Screaming forever in silence.
Do something. Just do something …!
Cautiously, two feet from the Wall, she extended her hand, fingers shaking, and laid her palm flat against the surface.
It felt solid enough beneath her fingertips, coarse with the ridges and troughs of reality. Level with her eyes, the coiled etchings on the wall secreted their trembling light.
Letting out a shaky breath, she turned and made a strangled exclamation, her thoughts again dismantled.
Three feet from where she stood, the luminous frieze split off from the wall, winding lazily through the air. The shimmering string of designs unfolded across the chamber like the severed vertebrae of a coiled serpent, disappearing into the inky blackness concealing the far wall.
&
nbsp; What were these things, and what kind of dark could swallow up things that glowed with their own light …?

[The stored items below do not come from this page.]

-- ==== Sys2Proof/Tests/Slice0.lean ====
section
/-!
SUPPORT. Tests of the model: for each statement of Certificates/Slice0/Obligations.lean, states and operands that meet its
hypotheses (a witness for each clause that has some, but for those whose hypotheses speak of a value that the model leaves free);
ill-formed terms that the check refuses; op words written out from the spec's encodings; and small one-step tests.
-/

open Sys2Proof Sys2Proof.Machine

namespace Sys2Proof.Tests

set_option Elab.async false

namespace W

def extents : List Extent :=
  ((List.range 64).map fun v => { cls := 0, vm := v, first := 0, last := 0x5FFF00 })
  ++ ((List.range 64).map fun v => { cls := 1, vm := v, first := 0, last := 1023 })
  ++ [{ cls := 2, vm := 0, first := 0, last := 0x7FFF00 }, { cls := 2, vm := 1, first := 0, last := 0x7FFF00 }]
def plan : Plan :=
  { moves := gridTypes.map (·, true), extents := extents, queues := (List.range 1024).map fun k => (k, (8, 16384)) }
def req : StepReq :=
  { acc := 7, fn := 0, slot := 0, start := 0, launch := 0, patches := [], streams := [], bufs := [], report := 0x10000, slipCap := 0,
    slipAddr := 0, chain := [], pasid := none }
def run : Run := { req := req, number := 5, plan := plan, map := List.range 64 }
def up : Machine.State := { State.reset with power := { State.reset.power with stage := 6 } }
def base : Machine.State :=  -- every movement is to issue plan beat 40
  { up with run := some run, ns := 5000, chron := { count := 7000 }, mv := (List.range 64).map (·, { beats := 40 }) }
def desc (fs : List (Nat × Nat × Nat)) : Bytes :=  -- offset, bytes, value
  (fs.foldl (fun (b : Nat) f => b + f.2.2 * 256 ^ f.1) 0) |> leBytes 128
def acc1 (fn : Nat) (fs : List (Nat × Nat × Nat)) : Acc := { fn := fn, sq := 0, cq := 0, desc := desc fs, pasid := none, windows := 0, sqHead := 0 }
def seal8 (e : Nat) : W64 := BitVec.ofNat 64 (e + ((crc8 (leBytes 7 e)).toNat) * 2 ^ 56)
def seal4 (e : Nat) : W64 := BitVec.ofNat 64 (e + ((crc8 (leBytes 3 e)).toNat) * 2 ^ 24)
def cq0 : Cq := { base := 0x100000, sizeLog2 := 4, enable := true, resv := 3, irqEn := true }
def sq0 : Sq := { base := 0x200000, sizeLog2 := 4, enable := true, cq := 0 }
def host : Machine.State := { up with
  ns := 5000, chron := { count := 7000 }
  tenancy := { up.tenancy with kind := 1, phase := 2 }
  fns := [(0, { cq := [(0, cq0)], sq := [(0, sq0)] }), (1, { cq := [(0, cq0)], sq := [(0, sq0)] })]
  tables := [(3, { active := [(0, seal8 100000), (7, seal8 100000)] }), (5, { active := [(0, seal8 (10 + 10 * 2 ^ 24)), (1, seal8 (10 + 10 * 2^24))] })]
  domains := [(0, { key := some 1, state := 1 }), (7, { key := some 9, state := 1 })] }
def withAcc (s : Machine.State) (n : Nat) (a : Acc) : Machine.State := { s with intake := { s.intake with acc := tput n a s.intake.acc, next := n + 1 } }
def mkU (a b c : W32) : CtrlUnit := { w0 := a, w1 := b, w2 := c, crc := crc32c (unitBytes a b c) }
def pk (n : Nat) : Packet := { cls := 1, vc := 0, routeA := BitVec.ofNat 32 (7 + n), routeB := 0, payload := List.replicate 32 9 }
def act0 : PortSt := { state := 5, rxMask := 0xFF, txMask := 0xFF, trained := 0xFF, level := 1, partner := 77, partnerPort := 4 }
def lk : Machine.State := { up with ns := 5000000, chron := { count := 70003 }, ports := [(3, act0), (9, act0)] }
def lkp (x : PortSt) : Machine.State := { lk with ports := [(3, x), (9, act0)] }
def fl : Machine.Flow := { dim := 0, dir := true, mcast := false, collect := false, hops := 2, srcFirst := 0, srcLast := 0x300, hopFirst := 0x4000, hopLast := 0x8000 }
def flM : Machine.Flow := { fl with mcast := true }
def flC : Machine.Flow := { fl with collect := true }
def netTables : Tbl Live := [(tblDim, { active := [(0, seal8 (7 + 6 * 2 ^ 16 + 2 ^ 32))] }), (tblPort, { active := [(3, seal4 8), (9, seal4 12)] })]
def ports2 : Tbl PortSt := [(3, act0), (9, act0)]
def netRun : Run := { run with plan := { plan with flows := [(5, fl), (6, flC), (7, flM)] } }
def net : Machine.State := { base with
   tables := netTables, ports := ports2, links := [(0, { flows := [(5, fl), (6, flC), (7, flM)] })], fabric := { base.fabric with armed := some 7 },
   run := some netRun }
def eu (w0 w1 w2 : W32) : E2EUnit := { w0 := w0, w1 := w1, w2 := w2, w3 := 0 }
-- kind, flow, rows-1 ; tseq, src ; offset, round
def e2u (kind flow rm1 tseq src off round : Nat) : E2EUnit := eu (BitVec.ofNat 32 (kind + flow * 16 + rm1 * 2 ^ 20)) (BitVec.ofNat 32 (tseq + src * 2 ^ 16)) (BitVec.ofNat 32 (off + round * 2 ^ 16))
def pos0 : PlanPos := { step := 5, beat := 0, vmove := 24, event := 0 }
def withLink (s : Machine.State) (f : LinkDie → LinkDie) : Machine.State := { s with links := [(0, f (s.linkOf 0))] }
def frecvCmd : Cmd := { op := .frecv 24 1 (.lit 0x4000) 2, pos := pos0 }
def nq (l : LinkDie → LinkDie) : Machine.State := { withLink net l with queue := [(qKey 24 2, { issued := 1, cmds := [frecvCmd] })] }
def xo (flow : Nat) : OpenXfer := { flow := flow, hop := 2, tseq := 9, source := 4, got := [0], rows := some 1, verified := true }
def sent0 : Sent := { flow := 5, tseq := 9, offset := 0, rows := 1, waiting := [4], closeAt := some 0, queue := some 2, pos := pos0 }

end W

open W

/-- A contribution that starts its tally, or fits its kind, has a result (R209). -/
theorem contribute_runs (t : Tally) (k : TKind) (items : List (Val × Nat)) (anchor : Int) (start int : Bool)
    (h : start = true ∨ t.kind = none ∨ t.kind = some k) :
    ∃ (ty : Tally) (fl : Nat), contribute t k items anchor start int = some (ty, fl) := by
  have h' : ¬ ((if start then Tally.empty else t).kind ≠ none ∧ (if start then Tally.empty else t).kind ≠ some k) := by
    rcases h with h | h | h <;> cases start <;> simp_all [Tally.kind]
  unfold contribute
  simp only [h', if_false]
  cases k <;> exact ⟨_, _, rfl⟩


namespace Sequencers

def queued : Machine.State := { up with pending := [.nop 3, .stepComplete] }
def nested : Machine.State := base.setSeq 10 { nest := [{ start := 3, count := 2, period := 9, k := 0, body := 1, close := 4 }] }
def q8 : Queue := { issued := 3, retired := 1, rows := [{ data := some (List.replicate 256 5), flags := 1 }, { data := none, flags := 0 }], cmds := [] }
def withQ : Machine.State := (base.setQ (qKey 1 0) q8)
def hold1 : Hold := { queue := 0, target := 1, site := 4, since := 3, slip := 7 }
def hold2 : Hold := { queue := 0, target := 2, site := 4, since := 3, slip := 7, limit := 1 }
def held1 : Machine.State := withQ.setSeq 1 { hold := some hold1 }
def held2 : Machine.State := { withQ.setSeq 1 { hold := some hold2 } with ns := 500000 }
def heldGo : Machine.State := { held2 with power := { held2.power with issue16 := 16 } }

/-- States and operands that meet the hypotheses of `Obligations.StepRunsFrontCommand`, clause by clause. -/
theorem witness_StepRunsFrontCommand :
  (let c : Instr := Instr.nop 3
   let rest : List Instr := [Instr.stepComplete]
   let s : State := queued
   s.pending = c :: rest) ∧
  (let s : State := up
   s.pending = []) := by
  decide +kernel

/-- States and operands that meet the hypotheses of `Obligations.SequencerOpsComplete`, clause by clause. -/
theorem witness_SequencerOpsComplete :
  (let s : State := base
   let v : VMove := 10
   s.canIssue ↑v = true) ∧
  (let s : State := base
   let v : VMove := 10
   let count : W32 := 1#32
   s.canIssue ↑v = true ∧
   count ≠ 0) ∧
  (let s : State := W.base
   let v : VMove := 10
   s.canIssue ↑v = true) ∧
  (let s : State := base
   let v : VMove := 10
   s.canIssue ↑v = true) ∧
  (let s : State := base
   let v : VMove := 10
   s.canIssue ↑v = true) := by
  decide +kernel

/-- States and operands that meet the hypotheses of `Obligations.SequencerOpsComplete`, clause by clause (its part on this). -/
theorem witness_NestOpenCompletes :
  (let s : State := base
   let v : VMove := 10
   let level : BitVec 3 := 0
   let period : W32 := 9
   s.canIssue ↑v = true ∧
   level.toNat = (s.seqOf ↑v).nest.length ∧
   level.toNat < 6 ∧
   period ≠ 0) := by
  decide +kernel

/-- States and operands that meet the hypotheses of `Obligations.WaitsAndTakesComplete`, clause by clause (its part on this). -/
theorem witness_WaitCompletes :
  (let s : State := withQ
   let v : VMove := 1
   let target : W32 := 0
   let queue : Fin 16 := 0
   s.canIssue ↑v = true ∧
   ↑queue < queueCount (s.vtype ↑v) ∧
   s.replaying = false ∧
   countDiff target (s.qOf (qKey ↑v ↑queue)).issued ≤ 0) := by
  decide +kernel

/-- States and operands that meet the hypotheses of `Obligations.WaitsAndTakesComplete`, clause by clause (its part on this). -/
theorem witness_HeldWaitEnds :
  (let s : State := held1
   let v : VMove := 1
   let h : Hold := hold1
   let r : Run := run
   s.run = some r ∧
   (s.seqOf ↑v).hold = some h ∧
   holdMet s (↑v) h = true) ∧
  (let s : State := heldGo
   let v : VMove := 1
   let h : Hold := hold2
   let r : Run := run
   let n : Mv := 1
   s.run = some r ∧ (s.seqOf ↑v).hold = some h ∧ s.virt n = v.val ∧ holdMet s (↑v) h = false ∧ r.stopped = false ∧
   s.passed n = false ∧ edgeIssues s.power.issue16 ((s.mvOf n).periods % 16) = true ∧ s.emptyBeat v = false) ∧
  (let s : State := held2
   let v : VMove := 1
   let h : Hold := hold2
   let r : Run := run
   s.run = some r ∧
   (s.seqOf ↑v).hold = some h ∧
   holdMet s (↑v) h = false ∧
   fenceBound s ↑v = false ∧
   h.limit * 1000 < s.ns - h.since ∧
   s.stop.state ≠ 2) := by
  decide +kernel

/-- States and operands that meet the hypotheses of `Obligations.WaitsAndTakesComplete`, clause by clause (its part on this). -/
theorem witness_TakeCompletes :
  (let s : State := withQ
   let v : VMove := 1
   let dst : AddrOp := AddrOp.lit 8388608
   let queue : Fin 16 := 0
   let rowsM1 : BitVec 12 := 0
   let split : Option AddrOp := none
   let q : Machine.Seq := s.seqOf ↑v
   let n : Nat := rowsM1.toNat + 1
   let u : Queue := s.qOf (qKey ↑v ↑queue)
   let at_ : Nat → Nat × Nat := takeRow (q.addr dst) (Option.map q.addr split) (s.mvOf (s.phys ↑v)).beats
   s.canIssue ↑v = true ∧
   ↑queue < queueCount (s.vtype ↑v) ∧
   (split = none ∨ s.vtype ↑v = 6 ∨ s.vtype ↑v = 7) ∧
   n ≤ u.rows.length ∧
   s.inExtents (↑v) (writes (List.map at_ (List.range n)))) := by
  unfold State.inExtents
  decide +kernel

end Sequencers

namespace Engines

Her mind teetered again at the rim of eternity, but she shook her head.
There was something there, even if it couldn’t be seen. The back of the chamber might be lost in shadow, but at least it was there.
And these things, whatever they were … were beautiful.
The light from the floating shapes rippled like sunlight through shallow water, the gentle current they rode stirring her hair and whispering down her neck.
The breeze felt bracing, after the horror of the abyss.
Sensation. Light. She felt almost desperate for both. Unable to resist, she touched one.
It melted painlessly into her skin, a pocket-size sun; her hand lit up like a shivering blossom, muscles and joints illuminated against the translucent, streaming radiance.
Shaken, she blinked, but her hand extinguished like a torch and the mysterious specter drifted on.
Inhaling, she stepped forward. One of the luminous sigils drew up to her and then slowed as if hesitating; then it plunged between her eyes with a burst of light that filled her cranium. Before she could do more than gasp with startlement, the light blinked out.
It was like falling into a warm, rejuvenating, luxurious bath. The breeze was soothing on her clammy skin and fatigued nerves. Putting one foot in front of the other, she followed the serpentine lights along their winding pathway in a warm, sleepy trance, the pale light whispering softly in her head like golden bells. After her encounter with the harrowing sea of emptiness, she wanted nothing more than to rest on this shore of tranquillity, alien as it was.
And then she noticed: it had been dark for just too long. The flashes had stopped.
She snapped open her eyes.
The darkness stared back at her. The lights blew out like a procession of candles. The temperature plunged like a stone.
Rose shivered, every vessel aching to keep pace with her racing heart. Then—
A voice like granite pulverizing her brain.
It's trying to tell you something.
"What?"
Again the madness was keying up, the carriage launching back into its full-on run of reckless, unstoppable haste.